§ EXERCISE GOAL: Count up every line of the data in which "hash" occurs. The reply is one number and nothing more.

START SUPPLIED RECORDS

@[simp ↓] theorem kept_loadRecs {t node : Nat} {rs : List ImgRec} (h : Kept F s0 s)
    (h_array : F .array = true := by assumption) (h_cnt : F .cnt = true := by assumption)
    (h_ctxs : F .ctxs = true := by assumption) (h_dmc : F .dmc = true := by assumption)
    (h_erl : F .erl = true := by assumption) (h_fab : F .fab = true := by assumption)
    (h_fch : F .fch = true := by assumption) (h_fresh : F .fresh = true := by assumption)
    (h_gain : F .gain = true := by assumption) (h_hbm : F .hbm = true := by assumption)
    (h_hbmBad : F .hbmBad = true := by assumption) (h_hull : F .hull = true := by assumption)
    (h_husk : F .husk = true := by assumption) (h_i3c : F .i3c = true := by assumption)
    (h_img : F .img = true := by assumption) (h_ln : F .ln = true := by assumption)
    (h_mtx : F .mtx = true := by assumption) (h_regs : F .regs = true := by assumption)
    (h_shadowFab : F .shadowFab = true := by assumption) (h_tim : F .tim = true := by assumption)
    (h_wireOut : F .wireOut = true := by assumption) :
    Kept F s0 (State.loadRecs s t node rs).1 := by
  induction rs generalizing s with
  | nil => exact h
  | cons r rs ih =>
    unfold State.loadRecs
    split
    · exact ih (kept_hbmWrite h)
    · split <;> rename_i hq <;> have h := kept_fst hq (kept_loadWords h)
      · exact ih h
      · exact h

@[simp ↓] theorem kept_loadSections {node : Nat} {xs : List (Nat × List ImgRec)} (h : Kept F s0 s)
    (h_array : F .array = true := by assumption) (h_cnt : F .cnt = true := by assumption)
    (h_ctxs : F .ctxs = true := by assumption) (h_dmc : F .dmc = true := by assumption)
    (h_erl : F .erl = true := by assumption) (h_fab : F .fab = true := by assumption)
    (h_fch : F .fch = true := by assumption) (h_fresh : F .fresh = true := by assumption)
    (h_gain : F .gain = true := by assumption) (h_hbm : F .hbm = true := by assumption)
    (h_hbmBad : F .hbmBad = true := by assumption) (h_hull : F .hull = true := by assumption)
    (h_husk : F .husk = true := by assumption) (h_i3c : F .i3c = true := by assumption)
    (h_img : F .img = true := by assumption) (h_ln : F .ln = true := by assumption)
    (h_mtx : F .mtx = true := by assumption) (h_regs : F .regs = true := by assumption)
    (h_shadowFab : F .shadowFab = true := by assumption) (h_tim : F .tim = true := by assumption)
    (h_wireOut : F .wireOut = true := by assumption) :
    Kept F s0 (State.loadSections s node xs).1 := by
  induction xs generalizing s with
  | nil => exact h
  | cons x xs ih =>
    obtain ⟨t, rs⟩ := x
    have h : Kept F s0 (if t = 2 then s.fset FAB_CTRL_NodeId node else s) := by
      split <;> simp [h, h_array, h_cnt, h_ctxs, h_dmc, h_erl, h_fab, h_fch, h_fresh, h_gain, h_hbm, h_hbmBad,
          h_hull, h_husk, h_i3c, h_img, h_ln, h_mtx, h_regs, h_shadowFab, h_tim, h_wireOut]
    unfold State.loadSections
    simp only []
    generalize (if t = 2 then s.fset FAB_CTRL_NodeId node else s) = u at h
    split <;> rename_i hq <;> have h := kept_fst hq (kept_loadRecs h)
    · exact ih h
    · exact h

@[simp ↓] theorem kept_showImage {slot node hash : Nat} {h' key : List Byte} {map : List (Nat × Nat)}
    (h : Kept F s0 s) (h_img : F .img = true := by assumption) (h_regs : F .regs = true := by assumption) :
    Kept F s0 (State.showImage s slot node hash h' key map) := by
  unfold State.showImage
  simp (maxDischargeDepth := 60) +contextual [h, h_img, h_regs]

@[simp ↓] theorem kept_hideImage (h : Kept F s0 s) (h_img : F .img = true := by assumption)
    (h_regs : F .regs = true := by assumption) :
    Kept F s0 (State.hideImage s) := by
  unfold State.hideImage
  simp (maxDischargeDepth := 60) +contextual [h, h_img, h_regs]

@[simp ↓] theorem kept_fullStart {slot total : Nat} (h : Kept F s0 s) (h_array : F .array = true := by assumption)
    (h_ctxs : F .ctxs = true := by assumption) (h_dmc : F .dmc = true := by assumption)
    (h_erl : F .erl = true := by assumption) (h_fab : F .fab = true := by assumption)
    (h_fch : F .fch = true := by assumption) (h_fresh : F .fresh = true := by assumption)
    (h_gain : F .gain = true := by assumption) (h_hull : F .hull = true := by assumption)
    (h_husk : F .husk = true := by assumption) (h_img : F .img = true := by assumption)
    (h_ln : F .ln = true := by assumption) (h_regs : F .regs = true := by assumption)
    (h_tim : F .tim = true := by assumption) (h_wireOut : F .wireOut = true := by assumption) :
    Kept F s0 (State.fullStart s slot total) := by
  unfold State.fullStart
  simp (maxDischargeDepth := 60) +contextual [h, h_array, h_ctxs, h_dmc, h_erl, h_fab, h_fch, h_fresh, h_gain,
      h_hull, h_husk, h_img, h_ln, h_regs, h_tim, h_wireOut]

@[simp ↓] theorem kept_fullDone {slot node hash : Nat} {h' : List Byte} {map : List (Nat × Nat)} {key : List Byte}
    (h : Kept F s0 s) (h_fab : F .fab = true := by assumption) (h_img : F .img = true := by assumption)
    (h_regs : F .regs = true := by assumption) (h_erl : F .erl = true := by assumption) :
    Kept F s0 (State.fullDone s slot node hash h' map key) := by
  unfold State.fullDone
  simp (maxDischargeDepth := 60) +contextual [h, h_erl, h_fab, h_img, h_regs]

@[simp ↓] theorem kept_loadEnd {r : State × Option ImgErr} {bad : State → ImgErr → State} {good : State → State}
    (hb : ∀ s e, Kept F s0 s → Kept F s0 (bad s e)) (hg : ∀ s, Kept F s0 s → Kept F s0 (good s)) (h : Kept F s0 r.1) :
    Kept F s0 (loadEnd r bad good) := by
  obtain ⟨t, _ | e⟩ := r
  · exact hg t h
  · exact hb t e h

@[simp ↓] theorem kept_fullApply {slot : Nat} (h : Kept F s0 s) (h_array : F .array = true := by assumption)
    (h_cnt : F .cnt = true := by assumption) (h_ctxs : F .ctxs = true := by assumption)
    (h_dmc : F .dmc = true := by assumption) (h_erl : F .erl = true := by assumption)
    (h_fab : F .fab = true := by assumption) (h_fch : F .fch = true := by assumption)
    (h_fresh : F .fresh = true := by assumption) (h_gain : F .gain = true := by assumption)
    (h_hbm : F .hbm = true := by assumption) (h_hbmBad : F .hbmBad = true := by assumption)
    (h_hull : F .hull = true := by assumption) (h_husk : F .husk = true := by assumption)
    (h_i3c : F .i3c = true := by assumption) (h_img : F .img = true := by assumption)
    (h_ln : F .ln = true := by assumption) (h_mtx : F .mtx = true := by assumption)
    (h_regs : F .regs = true := by assumption) (h_shadowFab : F .shadowFab = true := by assumption)
    (h_tim : F .tim = true := by assumption) (h_wireOut : F .wireOut = true := by assumption) :
    Kept F s0 (State.fullApply s slot) := by
  unfold State.fullApply
  simp (maxDischargeDepth := 60) +contextual [h, h_array, h_cnt, h_ctxs, h_dmc, h_erl, h_fab, h_fch, h_fresh,
      h_gain, h_hbm, h_hbmBad, h_hull, h_husk, h_i3c, h_img, h_ln, h_mtx, h_regs, h_shadowFab, h_tim, h_wireOut]

@[simp ↓] theorem kept_reloadStart {restart : Bool} {mask : Nat} (h : Kept F s0 s)
    (h_array : F .array = true := by assumption) (h_ctxs : F .ctxs = true := by assumption)
    (h_erl : F .erl = true := by assumption) (h_fresh : F .fresh = true := by assumption)
    (h_husk : F .husk = true := by assumption) (h_img : F .img = true := by assumption)
    (h_regs : F .regs = true := by assumption) :
    Kept F s0 (State.reloadStart s restart mask) := by
  unfold State.reloadStart
  simp (maxDischargeDepth := 60) +contextual [h, h_array, h_ctxs, h_erl, h_fresh, h_husk, h_img, h_regs]

@[simp ↓] theorem kept_goldenFld {f : Fld} {v : Nat} (h : Kept F s0 s) (h_img : F .img = true := by assumption) :
    Kept F s0 (State.goldenFld s f v) := by
  unfold State.goldenFld
  repeat' split
  all_goals simp (maxDischargeDepth := 60) +contextual [h, h_img]

@[simp ↓] theorem kept_hostEnable {fl : Fld} {f : State → State} (hf : ∀ s, Kept F s0 s → Kept F s0 (f s))
    (h : Kept F s0 s) (h_erl : F .erl = true := by assumption) (h_img : F .img = true := by assumption)
    (h_regs : F .regs = true := by assumption) :
    Kept F s0 (State.hostEnable s fl f) :=
  kept_hostWrite (fun _ hs => kept_goldenFld (hf _ hs)) h

@[simp ↓] theorem kept_fabPause (h : Kept F s0 s) (h_erl : F .erl = true := by assumption) (h_fab : F .fab = true := by assumption) (h_fresh : F .fresh = true := by assumption) (h_hull : F .hull = true := by assumption) (h_ln : F .ln = true := by assumption) (h_regs : F .regs = true := by assumption) (h_wireOut : F .wireOut = true := by assumption) :
    Kept F s0 (State.fabPause s) := by
  unfold State.fabPause
  simp (maxDischargeDepth := 60) +contextual [h, h_erl, h_fab, h_fresh, h_hull, h_ln, h_regs, h_wireOut]

@[simp ↓] theorem kept_enableClear {x : Nat × Nat × Nat} (h : Kept F s0 s) (h_array : F .array = true := by assumption) (h_erl : F .erl = true := by assumption) (h_fab : F .fab = true := by assumption) (h_fch : F .fch = true := by assumption) (h_fresh : F .fresh = true := by assumption) (h_hull : F .hull = true := by assumption) (h_ln : F .ln = true := by assumption) (h_regs : F .regs = true := by assumption) (h_wireOut : F .wireOut = true := by assumption) :
    Kept F s0 (State.enableClear s x) := by
  unfold State.enableClear
  repeat' split
  all_goals simp (maxDischargeDepth := 60) +contextual [h, h_array, h_erl, h_fab, h_fch, h_fresh, h_hull, h_ln, h_regs, h_wireOut]

@[simp ↓] theorem kept_enableSet {x : Nat × Nat × Nat} (h : Kept F s0 s) (h_array : F .array = true := by assumption) (h_erl : F .erl = true := by assumption) (h_fab : F .fab = true := by assumption) (h_fch : F .fch = true := by assumption) (h_fresh : F .fresh = true := by assumption) (h_hull : F .hull = true := by assumption) (h_ln : F .ln = true := by assumption) (h_regs : F .regs = true := by assumption) (h_wireOut : F .wireOut = true := by assumption) :
    Kept F s0 (State.enableSet s x) := by
  unfold State.enableSet
  repeat' split
  all_goals simp (maxDischargeDepth := 60) +contextual [h, h_array, h_erl, h_fab, h_fch, h_fresh, h_hull, h_ln, h_regs, h_wireOut]

@[simp ↓] theorem kept_enableOff {x : Nat × Nat × Nat} (h : Kept F s0 s) (h_array : F .array = true := by assumption)
    (h_erl : F .erl = true := by assumption) (h_fab : F .fab = true := by assumption)
    (h_fch : F .fch = true := by assumption) (h_fresh : F .fresh = true := by assumption)
    (h_hull : F .hull = true := by assumption) (h_ln : F .ln = true := by assumption)
    (h_regs : F .regs = true := by assumption) (h_wireOut : F .wireOut = true := by assumption) (h_img : F .img = true := by assumption) :
    Kept F s0 (State.enableOff s x) := by
  unfold State.enableOff
  simp (maxDischargeDepth := 60) +contextual [h, h_img, h_array, h_erl, h_fab, h_fch, h_fresh, h_hull, h_ln,
      h_regs, h_wireOut]

@[simp ↓] theorem kept_enableOn {x : Nat × Nat × Nat} (h : Kept F s0 s) (h_array : F .array = true := by assumption)
    (h_erl : F .erl = true := by assumption) (h_fab : F .fab = true := by assumption)
    (h_fch : F .fch = true := by assumption) (h_fresh : F .fresh = true := by assumption)
    (h_hull : F .hull = true := by assumption) (h_ln : F .ln = true := by assumption)
    (h_regs : F .regs = true := by assumption) (h_wireOut : F .wireOut = true := by assumption) (h_img : F .img = true := by assumption) :
    Kept F s0 (State.enableOn s x) := by
  unfold State.enableOn
  simp (maxDischargeDepth := 60) +contextual [h, h_img, h_array, h_erl, h_fab, h_fch, h_fresh, h_hull, h_ln,
      h_regs, h_wireOut]

@[simp ↓] theorem kept_reloadRecs {r : ReloadSt} {t node : Nat} {xs : List ImgRec} (h : Kept F s0 s)
    (h_array : F .array = true := by assumption) (h_cnt : F .cnt = true := by assumption)
    (h_ctxs : F .ctxs = true := by assumption) (h_dmc : F .dmc = true := by assumption)
    (h_erl : F .erl = true := by assumption) (h_fab : F .fab = true := by assumption)
    (h_fch : F .fch = true := by assumption) (h_fresh : F .fresh = true := by assumption)
    (h_gain : F .gain = true := by assumption) (h_hbm : F .hbm = true := by assumption)
    (h_hbmBad : F .hbmBad = true := by assumption) (h_hull : F .hull = true := by assumption)
    (h_husk : F .husk = true := by assumption) (h_i3c : F .i3c = true := by assumption)
    (h_img : F .img = true := by assumption) (h_ln : F .ln = true := by assumption)
    (h_mtx : F .mtx = true := by assumption) (h_regs : F .regs = true := by assumption)
    (h_shadowFab : F .shadowFab = true := by assumption) (h_tim : F .tim = true := by assumption)
    (h_wireOut : F .wireOut = true := by assumption) :
    Kept F s0 (State.reloadRecs s r t node xs).1 := by
  induction xs generalizing s with
  | nil => exact h
  | cons x xs ih =>
    unfold State.reloadRecs
    split
    · exact ih (kept_ite (fun _ => kept_hbmWrite h) fun _ => h)
    · split <;> rename_i hq <;> have h := kept_fst hq (kept_loadWords h)
      · exact ih h
      · exact h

END SUPPLIED RECORDS

§ WRITTEN ANSWER: 4